First, we write a function that will plot the clustering metrics bar plots for the supplementary figures.

clustering_metrics_facet_plot_with_additions <- function (cluster_metrics_df, statistic, y_label) 
{
  # remove underscores from tissue names
  cluster_metrics_df$tissue_name <- gsub("_", "\n", cluster_metrics_df$tissue_name)
  
  # re-order factor levels
  cluster_metrics_df$method <- factor(cluster_metrics_df$method, levels = c("callback",
                                                                            "callback_NB",
                                                                            "callback_Poisson-copula",
                                                                            "callback_NB-copula",
                                                                            "callback_countsplit",
                                                                            "sc-SHC",
                                                                            "CHOIR",
                                                                            "scace_cluster"))
  
  
  small_text_size <- 16
  large_text_size <- 22
  
  bar_plot <- ggplot2::ggplot(cluster_metrics_df, ggplot2::aes(x = method, 
                                                               y = !!rlang::sym(statistic),
                                                               fill = method,
                                                               #label=sprintf("%0.3f", round(!!rlang::sym(statistic), digits = 3)))) + 
                                                               label=sprintf("%0.2f", round(!!rlang::sym(statistic), digits = 2)))) + 
    ggplot2::geom_bar(
      stat = "identity", 
      position = "dodge",
      color = "black",
      alpha = 0.7) + 
    ggplot2::facet_wrap(~tissue_name, ncol = 4) + 
    ggplot2::scale_y_continuous(breaks=c(0, 0.5, 1.00), limits = c(-0.05, 1.1)) +
    ggplot2::xlab("Tabula Muris Tissues") +
    ggplot2::ylab(y_label) + 
    ggplot2::ggtitle(y_label) + 
    ggplot2::labs(fill = "Method") + 
    #ggplot2::scale_fill_brewer(palette = "Set1", labels = c("callback", "sc-SHC", "CHOIR")) + 
    ggplot2::scale_fill_manual(values = c("red", "darkmagenta", "darkgreen", "deepskyblue2", "darkorange1", "grey", "black", "tan"),
                               labels = c("recall+ZIP", "recall+NB", "recall+Poisson-copula", "recall+NB-copula", "recall+countsplit", "sc-SHC", "CHOIR", "scACE")) + 
    ggplot2::theme_bw() +
    ggplot2::theme(axis.ticks.x = ggplot2::element_blank(), 
                   axis.text.x = ggplot2::element_blank(),
                   axis.text = ggplot2::element_text(size = small_text_size),
                   axis.title = ggplot2::element_text(size = large_text_size),
                   strip.text = ggplot2::element_text(size = small_text_size), 
                   legend.text = ggplot2::element_text(size = small_text_size, family = "Courier"),
                   legend.title = ggplot2::element_text(size = small_text_size),
                   plot.title = ggplot2::element_text(size = large_text_size, hjust = 0.5),
                   legend.position="bottom") + 
    ggplot2::geom_text(vjust = -0.2)
  
  return(bar_plot)
}

Second, we write a function that will do plot the clustering metrics bar plots for Figure 2.
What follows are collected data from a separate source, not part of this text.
/-! ### Decoding: each row of the two opcode maps, its words written out -/

theorem test_decode_row_0x : [0x00, 0x01, 0x02, 0x03, 0x04, 0x05, 0x06, 0x07, 0x08, 0x09, 0x0A, 0x0B, 0x0C, 0x0D, 0x0E, 0x0F].map (decodeTableWord 8) =
    ([.nop, .ld_BC_d16 0, .ld_mBC_A, .inc_BC, .inc_B, .dec_B, .ld_B_d8 0, .rlca, .ld_ma16_SP 0
      , .add_HL_BC, .ld_A_mBC, .dec_BC, .inc_C, .dec_C, .ld_C_d8 0, .rrca] : List Instr).map Option.some := by
  decide
theorem test_decode_row_1x : [0x10, 0x11, 0x12, 0x13, 0x14, 0x15, 0x16, 0x17, 0x18, 0x19, 0x1A, 0x1B, 0x1C, 0x1D, 0x1E, 0x1F].map (decodeTableWord 8) =
    ([.stop 0, .ld_DE_d16 0, .ld_mDE_A, .inc_DE, .inc_D, .dec_D, .ld_D_d8 0, .rla, .jr_r8 0, .add_HL_DE
      , .ld_A_mDE, .dec_DE, .inc_E, .dec_E, .ld_E_d8 0, .rra] : List Instr).map Option.some := by
  decide
theorem test_decode_row_2x : [0x20, 0x21, 0x22, 0x23, 0x24, 0x25, 0x26, 0x27, 0x28, 0x29, 0x2A, 0x2B, 0x2C, 0x2D, 0x2E, 0x2F].map (decodeTableWord 8) =
    ([.jr_NZ_r8 0, .ld_HL_d16 0, .ld_mHLi_A, .inc_HL, .inc_H, .dec_H, .ld_H_d8 0, .daa, .jr_Z_r8 0
      , .add_HL_HL, .ld_A_mHLi, .dec_HL, .inc_L, .dec_L, .ld_L_d8 0, .cpl] : List Instr).map Option.some := by
  decide
theorem test_decode_row_3x : [0x30, 0x31, 0x32, 0x33, 0x34, 0x35, 0x36, 0x37, 0x38, 0x39, 0x3A, 0x3B, 0x3C, 0x3D, 0x3E, 0x3F].map (decodeTableWord 8) =
    ([.jr_NC_r8 0, .ld_SP_d16 0, .ld_mHLd_A, .inc_SP, .inc_mHL, .dec_mHL, .ld_mHL_d8 0, .scf, .jr_C_r8 0
      , .add_HL_SP, .ld_A_mHLd, .dec_SP, .inc_A, .dec_A, .ld_A_d8 0, .ccf] : List Instr).map Option.some := by
  decide
theorem test_decode_row_4x : [0x40, 0x41, 0x42, 0x43, 0x44, 0x45, 0x46, 0x47, 0x48, 0x49, 0x4A, 0x4B, 0x4C, 0x4D, 0x4E, 0x4F].map (decodeTableWord 8) =
    ([.ld_B_B, .ld_B_C, .ld_B_D, .ld_B_E, .ld_B_H, .ld_B_L, .ld_B_mHL, .ld_B_A, .ld_C_B, .ld_C_C
      , .ld_C_D, .ld_C_E, .ld_C_H, .ld_C_L, .ld_C_mHL, .ld_C_A] : List Instr).map Option.some := by
  decide
theorem test_decode_row_5x : [0x50, 0x51, 0x52, 0x53, 0x54, 0x55, 0x56, 0x57, 0x58, 0x59, 0x5A, 0x5B, 0x5C, 0x5D, 0x5E, 0x5F].map (decodeTableWord 8) =
    ([.ld_D_B, .ld_D_C, .ld_D_D, .ld_D_E, .ld_D_H, .ld_D_L, .ld_D_mHL, .ld_D_A, .ld_E_B, .ld_E_C
      , .ld_E_D, .ld_E_E, .ld_E_H, .ld_E_L, .ld_E_mHL, .ld_E_A] : List Instr).map Option.some := by
  decide
theorem test_decode_row_6x : [0x60, 0x61, 0x62, 0x63, 0x64, 0x65, 0x66, 0x67, 0x68, 0x69, 0x6A, 0x6B, 0x6C, 0x6D, 0x6E, 0x6F].map (decodeTableWord 8) =
    ([.ld_H_B, .ld_H_C, .ld_H_D, .ld_H_E, .ld_H_H, .ld_H_L, .ld_H_mHL, .ld_H_A, .ld_L_B, .ld_L_C
      , .ld_L_D, .ld_L_E, .ld_L_H, .ld_L_L, .ld_L_mHL, .ld_L_A] : List Instr).map Option.some := by
  decide
theorem test_decode_row_7x : [0x70, 0x71, 0x72, 0x73, 0x74, 0x75, 0x76, 0x77, 0x78, 0x79, 0x7A, 0x7B, 0x7C, 0x7D, 0x7E, 0x7F].map (decodeTableWord 8) =
    ([.ld_mHL_B, .ld_mHL_C, .ld_mHL_D, .ld_mHL_E, .ld_mHL_H, .ld_mHL_L, .halt, .ld_mHL_A, .ld_A_B
      , .ld_A_C, .ld_A_D, .ld_A_E, .ld_A_H, .ld_A_L, .ld_A_mHL, .ld_A_A] : List Instr).map Option.some := by
  decide
theorem test_decode_row_8x : [0x80, 0x81, 0x82, 0x83, 0x84, 0x85, 0x86, 0x87, 0x88, 0x89, 0x8A, 0x8B, 0x8C, 0x8D, 0x8E, 0x8F].map (decodeTableWord 8) =
    ([.add_A_B, .add_A_C, .add_A_D, .add_A_E, .add_A_H, .add_A_L, .add_A_mHL, .add_A_A, .adc_A_B
      , .adc_A_C, .adc_A_D, .adc_A_E, .adc_A_H, .adc_A_L, .adc_A_mHL, .adc_A_A] : List Instr).map Option.some := by
  decide
theorem test_decode_row_9x : [0x90, 0x91, 0x92, 0x93, 0x94, 0x95, 0x96, 0x97, 0x98, 0x99, 0x9A, 0x9B, 0x9C, 0x9D, 0x9E, 0x9F].map (decodeTableWord 8) =
    ([.sub_B, .sub_C, .sub_D, .sub_E, .sub_H, .sub_L, .sub_mHL, .sub_A, .sbc_A_B, .sbc_A_C, .sbc_A_D
      , .sbc_A_E, .sbc_A_H, .sbc_A_L, .sbc_A_mHL, .sbc_A_A] : List Instr).map Option.some := by
  decide
theorem test_decode_row_Ax : [0xA0, 0xA1, 0xA2, 0xA3, 0xA4, 0xA5, 0xA6, 0xA7, 0xA8, 0xA9, 0xAA, 0xAB, 0xAC, 0xAD, 0xAE, 0xAF].map (decodeTableWord 8) =
    ([.and_B, .and_C, .and_D, .and_E, .and_H, .and_L, .and_mHL, .and_A, .xor_B, .xor_C, .xor_D, .xor_E
      , .xor_H, .xor_L, .xor_mHL, .xor_A] : List Instr).map Option.some := by
  decide
theorem test_decode_row_Bx : [0xB0, 0xB1, 0xB2, 0xB3, 0xB4, 0xB5, 0xB6, 0xB7, 0xB8, 0xB9, 0xBA, 0xBB, 0xBC, 0xBD, 0xBE, 0xBF].map (decodeTableWord 8) =
    ([.or_B, .or_C, .or_D, .or_E, .or_H, .or_L, .or_mHL, .or_A, .cp_B, .cp_C, .cp_D, .cp_E, .cp_H, .cp_L
      , .cp_mHL, .cp_A] : List Instr).map Option.some := by
  decide
theorem test_decode_row_Cx : [0xC0, 0xC1, 0xC2, 0xC3, 0xC4, 0xC5, 0xC6, 0xC7, 0xC8, 0xC9, 0xCA, 0xCB, 0xCC, 0xCD, 0xCE, 0xCF].map (decodeTableWord 8) =
    ([.ret_NZ, .pop_BC, .jp_NZ_a16 0, .jp_a16 0, .call_NZ_a16 0, .push_BC, .add_A_d8 0, .rst_00, .ret_Z
      , .ret, .jp_Z_a16 0, .prefixCb, .call_Z_a16 0, .call_a16 0, .adc_A_d8 0, .rst_08] : List Instr).map Option.some := by
  decide
theorem test_decode_row_Dx : [0xD0, 0xD1, 0xD2, 0xD3, 0xD4, 0xD5, 0xD6, 0xD7, 0xD8, 0xD9, 0xDA, 0xDB, 0xDC, 0xDD, 0xDE, 0xDF].map (decodeTableWord 8) =
    ([.ret_NC, .pop_DE, .jp_NC_a16 0, .illegal_D3, .call_NC_a16 0, .push_DE, .sub_d8 0, .rst_10, .ret_C
      , .reti, .jp_C_a16 0, .illegal_DB, .call_C_a16 0, .illegal_DD, .sbc_A_d8 0, .rst_18] : List Instr).map Option.some := by
  decide
theorem test_decode_row_Ex : [0xE0, 0xE1, 0xE2, 0xE3, 0xE4, 0xE5, 0xE6, 0xE7, 0xE8, 0xE9, 0xEA, 0xEB, 0xEC, 0xED, 0xEE, 0xEF].map (decodeTableWord 8) =
    ([.ldh_ma8_A 0, .pop_HL, .ld_mC_A, .illegal_E3, .illegal_E4, .push_HL, .and_d8 0, .rst_20
      , .add_SP_r8 0, .jp_mHL, .ld_ma16_A 0, .illegal_EB, .illegal_EC, .illegal_ED, .xor_d8 0, .rst_28] : List Instr).map Option.some := by
  decide
theorem test_decode_row_Fx : [0xF0, 0xF1, 0xF2, 0xF3, 0xF4, 0xF5, 0xF6, 0xF7, 0xF8, 0xF9, 0xFA, 0xFB, 0xFC, 0xFD, 0xFE, 0xFF].map (decodeTableWord 8) =
    ([.ldh_A_ma8 0, .pop_AF, .ld_A_mC, .di, .illegal_F4, .push_AF, .or_d8 0, .rst_30, .ld_HL_SPr8 0
      , .ld_SP_HL, .ld_A_ma16 0, .ei, .illegal_FC, .illegal_FD, .cp_d8 0, .rst_38] : List Instr).map Option.some := by
  decide
theorem test_decode_cb_row_0x : [0xCB00, 0xCB01, 0xCB02, 0xCB03, 0xCB04, 0xCB05, 0xCB06, 0xCB07, 0xCB08, 0xCB09, 0xCB0A, 0xCB0B, 0xCB0C, 0xCB0D, 0xCB0E, 0xCB0F].map (decodeTableWord 16) =
    ([.rlc_B, .rlc_C, .rlc_D, .rlc_E, .rlc_H, .rlc_L, .rlc_mHL, .rlc_A, .rrc_B, .rrc_C, .rrc_D, .rrc_E
      , .rrc_H, .rrc_L, .rrc_mHL, .rrc_A] : List Instr).map Option.some := by
  decide
theorem test_decode_cb_row_1x : [0xCB10, 0xCB11, 0xCB12, 0xCB13, 0xCB14, 0xCB15, 0xCB16, 0xCB17, 0xCB18, 0xCB19, 0xCB1A, 0xCB1B, 0xCB1C, 0xCB1D, 0xCB1E, 0xCB1F].map (decodeTableWord 16) =
    ([.rl_B, .rl_C, .rl_D, .rl_E, .rl_H, .rl_L, .rl_mHL, .rl_A, .rr_B, .rr_C, .rr_D, .rr_E, .rr_H, .rr_L
      , .rr_mHL, .rr_A] : List Instr).map Option.some := by
  decide
theorem test_decode_cb_row_2x : [0xCB20, 0xCB21, 0xCB22, 0xCB23, 0xCB24, 0xCB25, 0xCB26, 0xCB27, 0xCB28, 0xCB29, 0xCB2A, 0xCB2B, 0xCB2C, 0xCB2D, 0xCB2E, 0xCB2F].map (decodeTableWord 16) =
    ([.sla_B, .sla_C, .sla_D, .sla_E, .sla_H, .sla_L, .sla_mHL, .sla_A, .sra_B, .sra_C, .sra_D, .sra_E
      , .sra_H, .sra_L, .sra_mHL, .sra_A] : List Instr).map Option.some := by
  decide
theorem test_decode_cb_row_3x : [0xCB30, 0xCB31, 0xCB32, 0xCB33, 0xCB34, 0xCB35, 0xCB36, 0xCB37, 0xCB38, 0xCB39, 0xCB3A, 0xCB3B, 0xCB3C, 0xCB3D, 0xCB3E, 0xCB3F].map (decodeTableWord 16) =
    ([.swap_B, .swap_C, .swap_D, .swap_E, .swap_H, .swap_L, .swap_mHL, .swap_A, .srl_B, .srl_C, .srl_D
      , .srl_E, .srl_H, .srl_L, .srl_mHL, .srl_A] : List Instr).map Option.some := by
  decide
theorem test_decode_cb_row_4x : [0xCB40, 0xCB41, 0xCB42, 0xCB43, 0xCB44, 0xCB45, 0xCB46, 0xCB47, 0xCB48, 0xCB49, 0xCB4A, 0xCB4B, 0xCB4C, 0xCB4D, 0xCB4E, 0xCB4F].map (decodeTableWord 16) =
    ([.bit_0_B, .bit_0_C, .bit_0_D, .bit_0_E, .bit_0_H, .bit_0_L, .bit_0_mHL, .bit_0_A, .bit_1_B
      , .bit_1_C, .bit_1_D, .bit_1_E, .bit_1_H, .bit_1_L, .bit_1_mHL, .bit_1_A] : List Instr).map Option.some := by
  decide
theorem test_decode_cb_row_5x : [0xCB50, 0xCB51, 0xCB52, 0xCB53, 0xCB54, 0xCB55, 0xCB56, 0xCB57, 0xCB58, 0xCB59, 0xCB5A, 0xCB5B, 0xCB5C, 0xCB5D, 0xCB5E, 0xCB5F].map (decodeTableWord 16) =
    ([.bit_2_B, .bit_2_C, .bit_2_D, .bit_2_E, .bit_2_H, .bit_2_L, .bit_2_mHL, .bit_2_A, .bit_3_B
      , .bit_3_C, .bit_3_D, .bit_3_E, .bit_3_H, .bit_3_L, .bit_3_mHL, .bit_3_A] : List Instr).map Option.some := by
  decide
theorem test_decode_cb_row_6x : [0xCB60, 0xCB61, 0xCB62, 0xCB63, 0xCB64, 0xCB65, 0xCB66, 0xCB67, 0xCB68, 0xCB69, 0xCB6A, 0xCB6B, 0xCB6C, 0xCB6D, 0xCB6E, 0xCB6F].map (decodeTableWord 16) =
    ([.bit_4_B, .bit_4_C, .bit_4_D, .bit_4_E, .bit_4_H, .bit_4_L, .bit_4_mHL, .bit_4_A, .bit_5_B
      , .bit_5_C, .bit_5_D, .bit_5_E, .bit_5_H, .bit_5_L, .bit_5_mHL, .bit_5_A] : List Instr).map Option.some := by
  decide
theorem test_decode_cb_row_7x : [0xCB70, 0xCB71, 0xCB72, 0xCB73, 0xCB74, 0xCB75, 0xCB76, 0xCB77, 0xCB78, 0xCB79, 0xCB7A, 0xCB7B, 0xCB7C, 0xCB7D, 0xCB7E, 0xCB7F].map (decodeTableWord 16) =
    ([.bit_6_B, .bit_6_C, .bit_6_D, .bit_6_E, .bit_6_H, .bit_6_L, .bit_6_mHL, .bit_6_A, .bit_7_B
      , .bit_7_C, .bit_7_D, .bit_7_E, .bit_7_H, .bit_7_L, .bit_7_mHL, .bit_7_A] : List Instr).map Option.some := by
  decide
theorem test_decode_cb_row_8x : [0xCB80, 0xCB81, 0xCB82, 0xCB83, 0xCB84, 0xCB85, 0xCB86, 0xCB87, 0xCB88, 0xCB89, 0xCB8A, 0xCB8B, 0xCB8C, 0xCB8D, 0xCB8E, 0xCB8F].map (decodeTableWord 16) =
    ([.res_0_B, .res_0_C, .res_0_D, .res_0_E, .res_0_H, .res_0_L, .res_0_mHL, .res_0_A, .res_1_B
      , .res_1_C, .res_1_D, .res_1_E, .res_1_H, .res_1_L, .res_1_mHL, .res_1_A] : List Instr).map Option.some := by
  decide
theorem test_decode_cb_row_9x : [0xCB90, 0xCB91, 0xCB92, 0xCB93, 0xCB94, 0xCB95, 0xCB96, 0xCB97, 0xCB98, 0xCB99, 0xCB9A, 0xCB9B, 0xCB9C, 0xCB9D, 0xCB9E, 0xCB9F].map (decodeTableWord 16) =
    ([.res_2_B, .res_2_C, .res_2_D, .res_2_E, .res_2_H, .res_2_L, .res_2_mHL, .res_2_A, .res_3_B
      , .res_3_C, .res_3_D, .res_3_E, .res_3_H, .res_3_L, .res_3_mHL, .res_3_A] : List Instr).map Option.some := by
  decide
theorem test_decode_cb_row_Ax : [0xCBA0, 0xCBA1, 0xCBA2, 0xCBA3, 0xCBA4, 0xCBA5, 0xCBA6, 0xCBA7, 0xCBA8, 0xCBA9, 0xCBAA, 0xCBAB, 0xCBAC, 0xCBAD, 0xCBAE, 0xCBAF].map (decodeTableWord 16) =
    ([.res_4_B, .res_4_C, .res_4_D, .res_4_E, .res_4_H, .res_4_L, .res_4_mHL, .res_4_A, .res_5_B
      , .res_5_C, .res_5_D, .res_5_E, .res_5_H, .res_5_L, .res_5_mHL, .res_5_A] : List Instr).map Option.some := by
  decide
theorem test_decode_cb_row_Bx : [0xCBB0, 0xCBB1, 0xCBB2, 0xCBB3, 0xCBB4, 0xCBB5, 0xCBB6, 0xCBB7, 0xCBB8, 0xCBB9, 0xCBBA, 0xCBBB, 0xCBBC, 0xCBBD, 0xCBBE, 0xCBBF].map (decodeTableWord 16) =
    ([.res_6_B, .res_6_C, .res_6_D, .res_6_E, .res_6_H, .res_6_L, .res_6_mHL, .res_6_A, .res_7_B
      , .res_7_C, .res_7_D, .res_7_E, .res_7_H, .res_7_L, .res_7_mHL, .res_7_A] : List Instr).map Option.some := by
  decide
theorem test_decode_cb_row_Cx : [0xCBC0, 0xCBC1, 0xCBC2, 0xCBC3, 0xCBC4, 0xCBC5, 0xCBC6, 0xCBC7, 0xCBC8, 0xCBC9, 0xCBCA, 0xCBCB, 0xCBCC, 0xCBCD, 0xCBCE, 0xCBCF].map (decodeTableWord 16) =
    ([.set_0_B, .set_0_C, .set_0_D, .set_0_E, .set_0_H, .set_0_L, .set_0_mHL, .set_0_A, .set_1_B
      , .set_1_C, .set_1_D, .set_1_E, .set_1_H, .set_1_L, .set_1_mHL, .set_1_A] : List Instr).map Option.some := by
  decide
theorem test_decode_cb_row_Dx : [0xCBD0, 0xCBD1, 0xCBD2, 0xCBD3, 0xCBD4, 0xCBD5, 0xCBD6, 0xCBD7, 0xCBD8, 0xCBD9, 0xCBDA, 0xCBDB, 0xCBDC, 0xCBDD, 0xCBDE, 0xCBDF].map (decodeTableWord 16) =
    ([.set_2_B, .set_2_C, .set_2_D, .set_2_E, .set_2_H, .set_2_L, .set_2_mHL, .set_2_A, .set_3_B
      , .set_3_C, .set_3_D, .set_3_E, .set_3_H, .set_3_L, .set_3_mHL, .set_3_A] : List Instr).map Option.some := by
  decide
theorem test_decode_cb_row_Ex : [0xCBE0, 0xCBE1, 0xCBE2, 0xCBE3, 0xCBE4, 0xCBE5, 0xCBE6, 0xCBE7, 0xCBE8, 0xCBE9, 0xCBEA, 0xCBEB, 0xCBEC, 0xCBED, 0xCBEE, 0xCBEF].map (decodeTableWord 16) =
    ([.set_4_B, .set_4_C, .set_4_D, .set_4_E, .set_4_H, .set_4_L, .set_4_mHL, .set_4_A, .set_5_B
      , .set_5_C, .set_5_D, .set_5_E, .set_5_H, .set_5_L, .set_5_mHL, .set_5_A] : List Instr).map Option.some := by
  decide
theorem test_decode_cb_row_Fx : [0xCBF0, 0xCBF1, 0xCBF2, 0xCBF3, 0xCBF4, 0xCBF5, 0xCBF6, 0xCBF7, 0xCBF8, 0xCBF9, 0xCBFA, 0xCBFB, 0xCBFC, 0xCBFD, 0xCBFE, 0xCBFF].map (decodeTableWord 16) =
    ([.set_6_B, .set_6_C, .set_6_D, .set_6_E, .set_6_H, .set_6_L, .set_6_mHL, .set_6_A, .set_7_B
      , .set_7_C, .set_7_D, .set_7_E, .set_7_H, .set_7_L, .set_7_mHL, .set_7_A] : List Instr).map Option.some := by
  decide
clustering_metrics_facet_plot_for_figure2 <- function (cluster_metrics_df, statistic, y_label) 
{
  # remove underscores from tissue names
  cluster_metrics_df$tissue_name <- gsub("_", "\n", cluster_metrics_df$tissue_name)
  
  # re-order factor levels
  cluster_metrics_df$method <- factor(cluster_metrics_df$method, levels = c("callback",
                                                                            "callback_NB",
                                                                            "callback_Poisson-copula",
                                                                            "callback_NB-copula",
                                                                            "callback_countsplit",
                                                                            "sc-SHC",
                                                                            "CHOIR",
                                                                            "scace_cluster"))
  
  cluster_metrics_df <- subset(cluster_metrics_df, method %in% c("callback", "sc-SHC", "CHOIR", "scace_cluster"))
  
  
  
  
  small_text_size <- 16
  large_text_size <- 22
  
  bar_plot <- ggplot2::ggplot(cluster_metrics_df, ggplot2::aes(x = method, 
                                                               y = !!rlang::sym(statistic),
                                                               fill = method,
                                                               label=sprintf("%0.3f", round(!!rlang::sym(statistic), digits = 3)))) + 
                                                               #label=sprintf("%0.2f", round(!!rlang::sym(statistic), digits = 2)))) + 
    ggplot2::geom_bar(
      stat = "identity", 
      position = "dodge",
      color = "black",
      alpha = 0.7) + 
    ggplot2::facet_wrap(~tissue_name, ncol = 4) + 
    ggplot2::scale_y_continuous(breaks=c(0, 0.5, 1.00), limits = c(-0.05, 1.1)) +
    ggplot2::xlab("Tabula Muris Tissues") +
    ggplot2::ylab(y_label) + 
    ggplot2::ggtitle(y_label) + 
    ggplot2::labs(fill = "Method") + 
    #ggplot2::scale_fill_brewer(palette = "Set1", labels = c("callback", "sc-SHC", "CHOIR")) + 
    ggplot2::scale_fill_manual(values = c("red", "grey", "black", "tan"), labels = c("recall+ZIP", "sc-SHC", "CHOIR", "scAce")) + 
    ggplot2::theme_bw() +
    ggplot2::theme(axis.ticks.x = ggplot2::element_blank(), 
                   axis.text.x = ggplot2::element_blank(),
                   axis.text = ggplot2::element_text(size = small_text_size),
                   axis.title = ggplot2::element_text(size = large_text_size),
                   strip.text = ggplot2::element_text(size = small_text_size), 
                   legend.text = ggplot2::element_text(size = small_text_size, family = "Courier"),
                   legend.title = ggplot2::element_text(size = small_text_size),
                   plot.title = ggplot2::element_text(size = large_text_size, hjust = 0.5),
                   legend.position="bottom") + 
    ggplot2::geom_text(vjust = -0.2)
  
  return(bar_plot)
}

We load the clustering data and plot the relevant clustering evaluation metrics.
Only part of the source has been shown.